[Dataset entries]

§ §

-- ==== Sys2Proof/Laws/KeepsRings.lean ====
section
/-!
SUPPORT. What Rings.lean leaves untouched (Keeps), operation by operation.
-/

namespace Sys2Proof.Machine

open Sys2Proof

theorem State.setRing_keeps {s0 s : State} (h : Keeps s0 s) (n : ℕ) (r : ℕ) (x : RingState) :
    Keeps s0 (State.setRing s n r x) := by
  unfold State.setRing
  refine keeps_mk ?_ rfl rfl rfl
  assumption

theorem State.dmaWrite_keeps {s0 s : State} (h : Keeps s0 s) (n : ℕ) (addr : ℕ) (b : List Byte) :
    Keeps s0 (State.dmaWrite s n addr b) := by
  unfold State.dmaWrite
  split
  · refine State.send_keeps ?_ _
    assumption
  · assumption

theorem State.writeCompletion_keeps {s0 s : State} (h : Keeps s0 s) (n : ℕ) (r : ℕ) (i : ℕ) (rec : List Byte) :
    Keeps s0 (State.writeCompletion s n r i rec) := by
  unfold State.writeCompletion
  refine State.dmaWrite_keeps ?_ _ _ _
  assumption

theorem State.signalRing_keeps {s0 s : State} (h : Keeps s0 s) (n : ℕ) (r : ℕ) :
    Keeps s0 (State.signalRing s n r) := by
  unfold State.signalRing
  refine State.raiseNiche_keeps ?_ _ _
  refine State.setRing_keeps ?_ _ _ _
  assumption

theorem State.advanceCprod_keeps {s0 s : State} (h : Keeps s0 s) (n : ℕ) (r : ℕ) :
    Keeps s0 (State.advanceCprod s n r) := by
  unfold State.advanceCprod
  lift_lets
  intro v1
  clear_value v1
  intro v2
  have h3 : Keeps s0 v2 := by
    dsimp only [v2]
    refine State.dmaWrite_keeps ?_ _ _ _
    refine State.put_keeps ?_ _ _
    assumption
  clear_value v2
  intro v4
  clear_value v4
  intro v5
  have h6 : Keeps s0 v5 := by
    dsimp only [v5]
    refine State.setRing_keeps ?_ _ _ _
    assumption
  clear_value v5
  refine keeps_ite ?_ ?_
  · refine State.signalRing_keeps ?_ _ _
    assumption
  · assumption

theorem State.completeAt_keeps {s0 s : State} (h : Keeps s0 s) (n : ℕ) (r : ℕ) (i : ℕ) (rec : List Byte) :
    Keeps s0 (State.completeAt s n r i rec) := by
  unfold State.completeAt
  refine State.advanceCprod_keeps ?_ _ _
  refine State.put_keeps ?_ _ _
  refine State.writeCompletion_keeps ?_ _ _ _ _
  assumption

theorem State.complete_keeps {s0 s : State} (h : Keeps s0 s) (n : ℕ) (r : ℕ) (rec : List Byte) :
    Keeps s0 (State.complete s n r rec) := by
  unfold State.complete
  refine State.completeAt_keeps ?_ _ _ _ _
  assumption

theorem State.consume_keeps {s0 s : State} (h : Keeps s0 s) (n : ℕ) (r : ℕ) (k : ℕ) :
    Keeps s0 (State.consume s n r k) := by
  unfold State.consume
  refine State.put_keeps ?_ _ _
  assumption

theorem State.ringError_keeps {s0 s : State} (h : Keeps s0 s) (n : ℕ) (r : ℕ) :
    Keeps s0 (State.ringError s n r) := by
  unfold State.ringError
  lift_lets
  intro v1
  have h2 : Keeps s0 v1 := by
    dsimp only [v1]
    refine State.put_keeps ?_ _ _
    refine State.putB_keeps ?_ _ _
    assumption
  clear_value v1
  refine State.logNiche_keeps ?_ _ _ _
  refine State.sat_keeps ?_ _
  assumption

theorem State.completeTx_keeps {s0 s : State} (h : Keeps s0 s) (n : ℕ) (r : ℕ) (i : ℕ) (k : ℕ) (ident : ℕ) (status : ℕ) (reason : ℕ) (len : ℕ) :
    Keeps s0 (State.completeTx s n r i k ident status reason len) := by
  unfold State.completeTx
  refine State.each_keeps ?_ ?_ _
  · assumption
  · intro y1 y2 y3
    refine State.completeAt_keeps ?_ _ _ _ _
    assumption

theorem State.txDone_keeps {s0 s : State} (h : Keeps s0 s) (id : ℕ) (len : ℕ) :
    Keeps s0 (State.txDone s id len) := by
  unfold State.txDone
  split
  · assumption
  · refine keeps_ite ?_ ?_
    · assumption
    · lift_lets
      intro v1
      clear_value v1
      intro v2 v3
      have h4 : Keeps s0 v3 := by
        dsimp only [v3]
        refine keeps_mk ?_ rfl rfl rfl
        assumption
      clear_value v3
      intro v5
      have h6 : Keeps s0 v5 := by
        dsimp only [v5]
        refine keeps_ite ?_ ?_
        · assumption
        · refine State.put_keeps ?_ _ _
          refine State.sat_keeps ?_ _
          assumption
      clear_value v5
      intro v7
      have h8 : Keeps s0 v7 := by
        dsimp only [v7]
        refine State.putB_keeps ?_ _ _
        assumption
      clear_value v7
      refine State.completeTx_keeps ?_ _ _ _ _ _ _ _ _
      assumption

end Sys2Proof.Machine
end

§ §

WHAT YOU ARE ASKED TO DO: Exact copies of every record are required.

OUTPUT:
-- ==== Sys2Proof/Laws/KeepsRings.lean ====
section
/-!
SUPPORT. What Rings.lean leaves untouched (Keeps), operation by operation.
-/

namespace Sys2Proof.Machine

open Sys2Proof

theorem State.setRing_keeps {s0 s : State} (h : Keeps s0 s) (n : ℕ) (r : ℕ) (x : RingState) :
    Keeps s0 (State.setRing s n r x) := by
  unfold State.setRing
  refine keeps_mk ?_ rfl rfl rfl
  assumption

theorem State.dmaWrite_keeps {s0 s : State} (h : Keeps s0 s) (n : ℕ) (addr : ℕ) (b : List Byte) :
    Keeps s0 (State.dmaWrite s n addr b) := by
  unfold State.dmaWrite
  split
  · refine State.send_keeps ?_ _
    assumption
  · assumption

theorem State.writeCompletion_keeps {s0 s : State} (h : Keeps s0 s) (n : ℕ) (r : ℕ) (i : ℕ) (rec : List Byte) :
    Keeps s0 (State.writeCompletion s n r i rec) := by
  unfold State.writeCompletion
  refine State.dmaWrite_keeps ?_ _ _ _
  assumption

theorem State.signalRing_keeps {s0 s : State} (h : Keeps s0 s) (n : ℕ) (r : ℕ) :
    Keeps s0 (State.signalRing s n r) := by
  unfold State.signalRing
  refine State.raiseNiche_keeps ?_ _ _
  refine State.setRing_keeps ?_ _ _ _
  assumption

theorem State.advanceCprod_keeps {s0 s : State} (h : Keeps s0 s) (n : ℕ) (r : ℕ) :
    Keeps s0 (State.advanceCprod s n r) := by
  unfold State.advanceCprod
  lift_lets
  intro v1
  clear_value v1
  intro v2
  have h3 : Keeps s0 v2 := by
    dsimp only [v2]
    refine State.dmaWrite_keeps ?_ _ _ _
    refine State.put_keeps ?_ _ _
    assumption
  clear_value v2
  intro v4
  clear_value v4
  intro v5
  have h6 : Keeps s0 v5 := by
    dsimp only [v5]
    refine State.setRing_keeps ?_ _ _ _
    assumption
  clear_value v5
  refine keeps_ite ?_ ?_
  · refine State.signalRing_keeps ?_ _ _
    assumption
  · assumption

theorem State.completeAt_keeps {s0 s : State} (h : Keeps s0 s) (n : ℕ) (r : ℕ) (i : ℕ) (rec : List Byte) :
    Keeps s0 (State.completeAt s n r i rec) := by
  unfold State.completeAt
  refine State.advanceCprod_keeps ?_ _ _
  refine State.put_keeps ?_ _ _
  refine State.writeCompletion_keeps ?_ _ _ _ _
  assumption

theorem State.complete_keeps {s0 s : State} (h : Keeps s0 s) (n : ℕ) (r : ℕ) (rec : List Byte) :
    Keeps s0 (State.complete s n r rec) := by
  unfold State.complete
  refine State.completeAt_keeps ?_ _ _ _ _
  assumption

theorem State.consume_keeps {s0 s : State} (h : Keeps s0 s) (n : ℕ) (r : ℕ) (k : ℕ) :
    Keeps s0 (State.consume s n r k) := by
  unfold State.consume
  refine State.put_keeps ?_ _ _
  assumption

theorem State.ringError_keeps {s0 s : State} (h : Keeps s0 s) (n : ℕ) (r : ℕ) :
    Keeps s0 (State.ringError s n r) := by
  unfold State.ringError
  lift_lets
  intro v1
  have h2 : Keeps s0 v1 := by
    dsimp only [v1]
    refine State.put_keeps ?_ _ _
    refine State.putB_keeps ?_ _ _
    assumption
  clear_value v1
  refine State.logNiche_keeps ?_ _ _ _
  refine State.sat_keeps ?_ _
  assumption

theorem State.completeTx_keeps {s0 s : State} (h : Keeps s0 s) (n : ℕ) (r : ℕ) (i : ℕ) (k : ℕ) (ident : ℕ) (status : ℕ) (reason : ℕ) (len : ℕ) :
    Keeps s0 (State.completeTx s n r i k ident status reason len) := by
  unfold State.completeTx
  refine State.each_keeps ?_ ?_ _
  · assumption
  · intro y1 y2 y3
    refine State.completeAt_keeps ?_ _ _ _ _
    assumption

theorem State.txDone_keeps {s0 s : State} (h : Keeps s0 s) (id : ℕ) (len : ℕ) :
    Keeps s0 (State.txDone s id len) := by
  unfold State.txDone
  split
  · assumption
  · refine keeps_ite ?_ ?_
    · assumption
    · lift_lets
      intro v1
      clear_value v1
      intro v2 v3
      have h4 : Keeps s0 v3 := by
        dsimp only [v3]
        refine keeps_mk ?_ rfl rfl rfl
        assumption
      clear_value v3
      intro v5
      have h6 : Keeps s0 v5 := by
        dsimp only [v5]
        refine keeps_ite ?_ ?_
        · assumption
        · refine State.put_keeps ?_ _ _
          refine State.sat_keeps ?_ _
          assumption
      clear_value v5
      intro v7
      have h8 : Keeps s0 v7 := by
        dsimp only [v7]
        refine State.putB_keeps ?_ _ _
        assumption
      clear_value v7
      refine State.completeTx_keeps ?_ _ _ _ _ _ _ _ _
      assumption

end Sys2Proof.Machine
end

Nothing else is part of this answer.